[Stored data]
-- ==== Sys2Proof/Certificates/Slice0/Obligations.lean ====
section
/-! DEFINITION. The statements for the provers. Each formalises rules of spec/ or follows from them; the docstring says
which. "Next state" is always `Host.Outcome.next`; `exec` is the execute phase, in which `pc` is already the address of
the instruction plus 2 (R122). -/

open Sys2Proof Sys2Proof.Machine

/-! ## Encoding -/

/-- Decoding the encoding of an instruction, as a word or as the first two bytes of a byte list, gives the instruction
back, with every operand (R90 to R96). That this includes the ignored `y` of `SHR` and `SHL` (R99) is the model's choice to
keep it as an operand, log entry 21. -/
def Obligations.DecodeInvertsEncode : Prop :=
  ∀ (i : Instr) (rest : List Byte),
    decode (encode i) = some i ∧ decodeBytes (encodeBytes i ++ rest) = .ok (i, rest)

/-- Each word has one meaning: a word that decodes is the encoding of what it decodes to, so no bit of it is dropped
(R98, R99). R98 calls the words of `SHR` and `SHL` that differ in the ignored `y` alternative encodings of one instruction;
that `encode` gives each of them back is the model's choice to keep `y` as an operand, log entry 21. -/
def Obligations.EncodeInvertsDecode : Prop :=
  ∀ (op : Word) (i : Instr), decode op = some i → encode i = op

/-- The opcode table of R96: 35 rows, pairwise disjoint; a word that decodes selects the row of its instruction's
mnemonic, a word that does not decode selects no row. -/
def Obligations.DecoderFollowsTheOpcodeTable : Prop :=
  opcodeTable.length = 35 ∧
  (∀ (op : Word), ∀ r ∈ opcodeTable, ∀ r' ∈ opcodeTable, r.selects op = true → r'.selects op = true → r = r') ∧
  (∀ (op : Word) (i : Instr), decode op = some i →
    ∃ r ∈ opcodeTable, r.mnemonic = i.mnemonic ∧ r.selects op = true) ∧
  (∀ (op : Word), decode op = none → ∀ r ∈ opcodeTable, r.selects op = false)

/-- A few words written out from the table of R96 and the examples of the instruction rules. -/
def Obligations.SpecWordsDecodeAsWritten : Prop :=
  decode 0x00EE = some .ret ∧ decode 0x1234 = some (.jp 0x234) ∧ decode 0x302A = some (.seImm 0 0x2A) ∧
  decode 0x7320 = some (.addImm 3 0x20) ∧ decode 0x8216 = some (.shr 2 1) ∧ decode 0xD125 = some (.drw 1 2 5) ∧
  decode 0xE09E = some (.skp 0) ∧ decode 0xF255 = some (.stRegs 2) ∧ decode 0x0123 = none ∧ decode 0x8AB8 = none

/-! ## The tick -/

/-- A step runs the decoded instruction: when the two bytes at `pc` decode to `i`, the step is `exec i` on the state with
`USED` set and `pc` advanced by 2, followed by the timer tick (R120 to R126). -/
def Obligations.StepRunsTheDecodedInstruction : Prop :=
  ∀ (s t : State) (i : Instr), Running s → s.pc.toNat ≤ 0xFFE → decode (s.wordAt s.pc.toNat) = some i →
    exec i { s with used := true, pc := s.pc + 2 } = .next t → step s = .next (timersTicked t)

/-- A tick on a halted core changes nothing and returns the recorded fault again (R132, the spec's decision D6; log
entry 2). -/
def Obligations.HaltedTickChangesNothing : Prop :=
  ∀ (s : State) (f : Fault), s.fault = some f → step s = .next s ∧ tickStatus s = some f

/-- Fetch reads the two bytes at `pc`, of either parity, the first being the high one; with `pc` above `0xFFE` it raises
`MemFault(max(pc, 0x1000))`, `pc` keeps its value, and nothing but `USED`, the timers, `BEEP_PENDING` and `FAULT` changes
(R121, R125, the spec's decisions D4 and D7; log entries 7, 14). -/
def Obligations.FetchIsBigEndianAndFaultsAboveFFE : Prop :=
  ∀ s : State, Running s →
    (s.pc.toNat ≤ 0xFFE → fetchWord s = .ok (s.wordAt s.pc.toNat)) ∧
    (0xFFE < s.pc.toNat → step s = .next { timersTicked s with
      used := true, fault := some (.memFault (BitVec.ofNat 16 (max s.pc.toNat 0x1000))) })

/-- A fetched word that selects no row of the table is `UnknownOpcode` with the whole word: `pc` is advanced by 2, the
timers ticked once, `USED` and `FAULT` set, nothing else changed (R282; the sticky latch and what a faulting
tick commits are the spec's decisions D6 and D7, log entries 2 and 14). -/
def Obligations.UnknownWordFaults : Prop :=
  ∀ s : State, Running s → s.pc.toNat ≤ 0xFFE →
    (∀ r ∈ opcodeTable, r.selects (s.wordAt s.pc.toNat) = false) →
    step s = .next { timersTicked s with
      used := true, pc := s.pc + 2, fault := some (.unknownOpcode (s.wordAt s.pc.toNat)) }

/-- Every tick of every state answers a next state: the model stops nowhere (R120, R125, R254; taking a fault as a next
state is the reading of log entry 2). -/
def Obligations.EveryTickAnswersANextState : Prop := ∀ s : State, ∃ t, step s = .next t

/-- The timer tick ends every tick that starts un-halted, a faulting one too: with `DT` and `ST` as phase 5 leaves them, a
timer above 0 goes down by 1, a timer at 0 stays, and `BEEP_PENDING` is set exactly when `ST` goes from 1 to 0
(R126; once per tick is the spec's decision D13, log entry 13, on a faulting tick too its decision D7, R125, log entry
14). -/
def Obligations.TimerTickEndsEveryTick : Prop :=
  ∀ s : State, Running s → ∃ t, step s = .next t ∧
    t.dt.toNat = (delayAfterExecute s).toNat - 1 ∧
    t.st.toNat = (soundAfterExecute s).toNat - 1 ∧
    t.beepPending = (s.beepPending || decide ((soundAfterExecute s).toNat = 1))

/-- `Fx15` immediately followed by `Fx07` reads `v - 1` for `v > 0`, else 0 (R129 (b); once per tick is the spec's decision
D13, log entry 13). -/
def Obligations.DelayTimerReadsBackOneLess : Prop :=
  ∀ (s : State) (x y : Reg), Running s → s.pc.toNat ≤ 0xFFC →
    decode (s.wordAt s.pc.toNat) = some (.ldDTVx x) → decode (s.wordAt (s.pc.toNat + 2)) = some (.ldVxDT y) →
    ∃ t u, step s = .next t ∧ step t = .next u ∧ (u.getV y).toNat = (s.getV x).toNat - 1

/-- A tick that waits for a key is a full tick: with no key held, `Fx0A` leaves `pc` at itself and runs the timer tick,
and nothing else changes but `USED` (R130, R232; once per tick is the spec's decision D13, log entry 13, and `KEY` unchanged its
decision D10, R37, log entry 12). -/
def Obligations.WaitingForAKeyIsAFullTick : Prop :=
  ∀ (s : State) (x : Reg), Running s → s.pc.toNat ≤ 0xFFE → decode (s.wordAt s.pc.toNat) = some (.ldVxK x) →
    (∀ k, s.keyHeld k = false) → step s = .next { timersTicked s with used := true }

/-! ## Invariants and whole-machine rules -/

/-- Every step keeps the invariant: memory canonical and inside `0x000..0xFFF`, `PC <= 0x10FE` (R24), stack slots at most
`0x1000`, a faulted machine used. -/
def Obligations.EveryStepKeepsTheInvariant : Prop := ∀ s t : State, StateInv s → step s = .next t → StateInv t

/-- The invariant holds after reset, and after the host's reset of any machine. -/
def Obligations.ResetMeetsTheInvariant : Prop := StateInv State.reset ∧ ∀ s : State, StateInv (hostReset s)

/-- No tick changes `KEY`; none takes `USED`, `DRAW_PENDING` or `BEEP_PENDING` from 1 to 0 or changes a recorded fault; a
tick of a running core sets `USED` (R32, R33, R37, R38, R39, the spec's decisions D6, D10, D14, D20; log entries 2, 12,
22). -/
def Obligations.TicksKeepHostStateAndLatches : Prop :=
  ∀ s : State, ∃ t, step s = .next t ∧ t.keys = s.keys ∧ (s.used = true → t.used = true) ∧
    (Running s → t.used = true) ∧ (s.drawPending = true → t.drawPending = true) ∧
    (s.beepPending = true → t.beepPending = true) ∧ (∀ f, s.fault = some f → t.fault = some f)

/-- Which instruction raises which fault, completely, and which fault a tick raises: the first met in the order fetch,
decode, execute (R286, R287, the spec's decision D21; log entry 23). -/
def Obligations.FaultsAreThoseOfTheTable : Prop :=
  (∀ (i : Instr) (s : State), Running s → ∃ t, exec i s = .next t ∧ t.fault = executeFault i s) ∧
  (∀ s : State, Running s → ∃ t, step s = .next t ∧ t.fault = tickFault s ∧ tickStatus t = tickFault s)

/-- Faults are precise: a faulting tick changes only `pc` (advanced, except on a fetch fault), the timers, `BEEP_PENDING`,
`USED` and `FAULT` (R125, R289, the spec's decision D7; log entry 14). -/
def Obligations.FaultingTickIsPrecise : Prop :=
  ∀ (s t : State) (f : Fault), Running s → step s = .next t → t.fault = some f →
    t = { timersTicked s with
      used := true, pc := (if 0xFFE < s.pc.toNat then s.pc else s.pc + 2), fault := some f }

/-- Closed world: the execute phase writes each piece of state only through the instructions that list it (R16, and the
"written by" column of R20, the spec's decision D16; log entry 20). -/
def Obligations.EachStateHasOnlyItsWriters : Prop :=
  ∀ (i : Instr) (s t : State), exec i s = .next t →
    (t.mem ≠ s.mem → ∃ x, i = .ldB x ∨ i = .stRegs x) ∧
    (t.fb ≠ s.fb → i = .cls ∨ ∃ x y n, i = .drw x y n) ∧
    (t.i ≠ s.i → (∃ nnn, i = .ldI nnn) ∨ ∃ x, i = .addI x ∨ i = .ldF x) ∧
    (t.stack ≠ s.stack → ∃ nnn, i = .call nnn) ∧
    (t.sp ≠ s.sp → i = .ret ∨ ∃ nnn, i = .call nnn) ∧
    (t.dt ≠ s.dt → ∃ x, i = .ldDTVx x) ∧
    (t.st ≠ s.st → ∃ x, i = .ldSTVx x) ∧
    (t.drawPending ≠ s.drawPending → ∃ x y n, i = .drw x y n) ∧
    t.keys = s.keys ∧ t.beepPending = s.beepPending ∧ t.used = s.used

/-- `VF` as a flag: after each of the six flag-writing instructions that does not fault, `VF` is 0 or 1, for every operand;
and no instruction changes a register other than its own destination, except those six writing `VF` (R173, R22, R21). The second half, over
every register and instruction, is the closed-world rule R16, the spec's decision D16, log entry 20. -/
def Obligations.FlagRegisterRule : Prop :=
  (∀ (i : Instr) (s : State), writesFlag i = true → Running s →
    ∃ t, exec i s = .next t ∧ (t.fault = none → t.getV flagReg = 0 ∨ t.getV flagReg = 1)) ∧
  (∀ (i : Instr) (s t : State) (r : Reg), exec i s = .next t → t.getV r ≠ s.getV r →
    writesReg i r = true ∨ (r = flagReg ∧ writesFlag i = true))

/-- The random byte is read by `Cxkk` and by nothing else: every other instruction does the same whatever bytes are
supplied and however many were drawn (R45, R171, the spec's decision D12; the supply is the model's form of the input, log
entry 1). -/
def Obligations.OnlyRndReadsTheRandomInput : Prop :=
  ∀ (i : Instr), (∀ x kk, i ≠ .rnd x kk) → ∀ (s : State) (l : List Byte) (n : Nat),
    ∃ t, exec i s = .next t ∧ t.rndSupply = s.rndSupply ∧ t.rndDraws = s.rndDraws ∧
      exec i { s with rndSupply := l, rndDraws := n } = .next { t with rndSupply := l, rndDraws := n }

/-- Nothing in the core depends on the value of `DRAW_PENDING` or `BEEP_PENDING`: two machines that differ only there
differ only there after a tick (R258, R259). -/
def Obligations.PendingSignalsAreNeverRead : Prop :=
  ∀ (s : State) (d b : Bool), ∃ t t', step s = .next t ∧
    step { s with drawPending := d, beepPending := b } = .next t' ∧
    t' = { t with drawPending := t'.drawPending, beepPending := t'.beepPending }

/-! ## Memory primitives -/

/-- `MemRead` and `MemWrite` of one byte: in range, the byte is read or stored and nothing else changes; above `0xFFF`,
`MemFault` with that address, and nothing is written (R62, R63, the spec's decision D4; log
entry 7). Stated of canonical memories, which every step keeps. -/
def Obligations.OneByteAccesses : Prop :=
  ∀ (s : State) (a : Nat) (v : Byte), Memory.wf s.mem = true →
    (a ≤ 0xFFF → readBytes s a 1 = .ok [s.byteAt a] ∧
      ∃ t, writeBytes s a [v] = .ok t ∧ t.byteAt a = v ∧ OnlyMemory a 1 s t ∧ Memory.wf t.mem = true) ∧
    (0xFFF < a → a ≤ 0x10FF → readBytes s a 1 = .error (.memFault (BitVec.ofNat 16 a)) ∧
      writeBytes s a [v] = .error (.memFault (BitVec.ofNat 16 a)))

* What you should do *
Please write out, exactly as they appear above, only the lines in the stretch from the line with "A tick that" through the line with "recorded fault; a".

* Output of the task *
/-- A tick that waits for a key is a full tick: with no key held, `Fx0A` leaves `pc` at itself and runs the timer tick,
and nothing else changes but `USED` (R130, R232; once per tick is the spec's decision D13, log entry 13, and `KEY` unchanged its
decision D10, R37, log entry 12). -/
def Obligations.WaitingForAKeyIsAFullTick : Prop :=
  ∀ (s : State) (x : Reg), Running s → s.pc.toNat ≤ 0xFFE → decode (s.wordAt s.pc.toNat) = some (.ldVxK x) →
    (∀ k, s.keyHeld k = false) → step s = .next { timersTicked s with used := true }

/-! ## Invariants and whole-machine rules -/

/-- Every step keeps the invariant: memory canonical and inside `0x000..0xFFF`, `PC <= 0x10FE` (R24), stack slots at most
`0x1000`, a faulted machine used. -/
def Obligations.EveryStepKeepsTheInvariant : Prop := ∀ s t : State, StateInv s → step s = .next t → StateInv t

/-- The invariant holds after reset, and after the host's reset of any machine. -/
def Obligations.ResetMeetsTheInvariant : Prop := StateInv State.reset ∧ ∀ s : State, StateInv (hostReset s)

/-- No tick changes `KEY`; none takes `USED`, `DRAW_PENDING` or `BEEP_PENDING` from 1 to 0 or changes a recorded fault; a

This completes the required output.